Step 1: Simplifying the given function:

$\begin{array}{rcl}f\left(x\right)& =& \frac{\log \tan x}{\log cotx}{\left(\frac{\log cotx}{\log \tan x}\right)}^{-1}+{\tan }^{-1}\frac{x}{\sqrt{4-x^2}}\mathbf{[}\mathbf{\because }\mathbf{}\mathbf{l}\mathbf{o}{\mathbf{g}}_{\mathbf{a}}\mathbf{b}\mathbf{=}\frac{\mathbf{l}\mathbf{o}\mathbf{g}\mathbf{b}}{\mathbf{l}\mathbf{o}\mathbf{g}\mathbf{a}}\mathbf{]}\\ & =& \frac{\log \tan x}{-\log \tan x}.\frac{\log \tan x}{-\log \tan x}+{\tan }^{-1}\frac{x}{\sqrt{4-x^2}}\mathbf{[}\mathbf{\because }\mathbf{}\mathbf{l}\mathbf{o}\mathbf{g}\left(cotx\right)\mathbf{=}\mathbf{l}\mathbf{o}\mathbf{g}\left(\frac{1}{tanx}\right)\mathbf{=}\mathbf{-}\mathbf{l}\mathbf{o}\mathbf{g}\mathbf{t}\mathbf{a}\mathbf{n}\mathbf{x}\mathbf{]}\\ & =& 1+{\tan }^{-1}\frac{2\sin \theta }{\sqrt{4-4{\sin }^2\theta }}\left[\mathrm{putting}\mathrm{x}=2\mathrm{sin\theta }\right]\\ & =& 1+{\tan }^{-1}\frac{2\sin \theta }{2\cos \theta }\\ & =& 1+{\tan }^{-1}\left(\tan \theta \right)\\ & =& 1+\theta \\ & =& 1+{\sin }^{-1}\frac{x}{2}\left[\mathrm{x}=2\mathrm{sin\theta }\right]\end{array}$

Step 2: Find the value of $f\text{'}\left(1\right)$:

Differentiated the simplified function with respect to $x$.

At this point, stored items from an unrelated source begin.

-- ==== Sys2Proof/Machine/Tasks.lean ====
section
/-! DEFINITION. The meanings of LTR, STR, INT and IRET (spec/44_multitasking.md R280, R281, R291 to R293;
spec/60_exceptions.md R357, R358). -/

namespace Sys2Proof.Machine

open Sys2Proof

/-- `LTR r/m16` (R280). -/
def execLtr (src : RM) (s : State) : Host.Outcome State Fault Refusal :=
  conclude (do
    privileged
    let sel ← readRM16 src
    if isNull sel then raise (.gp 0)
    else if selTI sel then raise (.gp (selErr sel))
    else
      let d ← readDescOr sel (.gp (selErr sel))
      if d.isSeg then raise (.gp (selErr sel))
      else if d.typ = 1 then refuse .sixteenBitForm
      else if d.typ != 9 then raise (.gp (selErr sel))
      else if !d.present then raise (.np (selErr sel))
      else
        setBusy sel
        update fun t => { t with tr := TaskReg.mk sel d.base d.effLimit }
    advance) s

/-- `STR r/m16` (R281). -/
def execStr (dst : RM) (s : State) : Host.Outcome State Fault Refusal :=
  conclude (do
    writeRM16 dst s.tr.sel
    advance) s

/-- `INT imm8` (R293), with R357 adopted for trap and interrupt gates (D25). -/
def execInt (vector : Byte) (s : State) : Host.Outcome State Fault Refusal :=
  conclude (do
    let trap ← deliver vector.toNat none s.nextEip true
    if trap then raise .db else pure ()) s

/-- `IRET`: with NT = 1 a task switch to the back link (R291), with NT = 0 the return from an exception
(R292, R358 adopted, D25). -/
def execIret (s : State) : Host.Outcome State Fault Refusal :=
  conclude (do
    if s.eflags.getLsbD bitNT then
      let bs ← sysRead s.tr.base 2
      switchByInstruction .iret (wordAt bs 0)
    else interruptReturn) s

end Sys2Proof.Machine
end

$$\begin{gathered} f\text{'}\left(x\right)=\frac{1}{\sqrt{1-{\displaystyle \frac{x^2}{4}}}}.\frac{1}{2} \\ =\frac{1}{\sqrt{4-x^2}} \end{gathered}$$

Substitute $x=1$ in $f\text{'}\left(x\right)$, we get

$\begin{array}{rcl}f\text{'}\left(1\right)& =& \frac{1}{\sqrt{4-1}}\\ & =& \frac{1}{\sqrt{3}}\end{array}$

Hence, the correct option is C.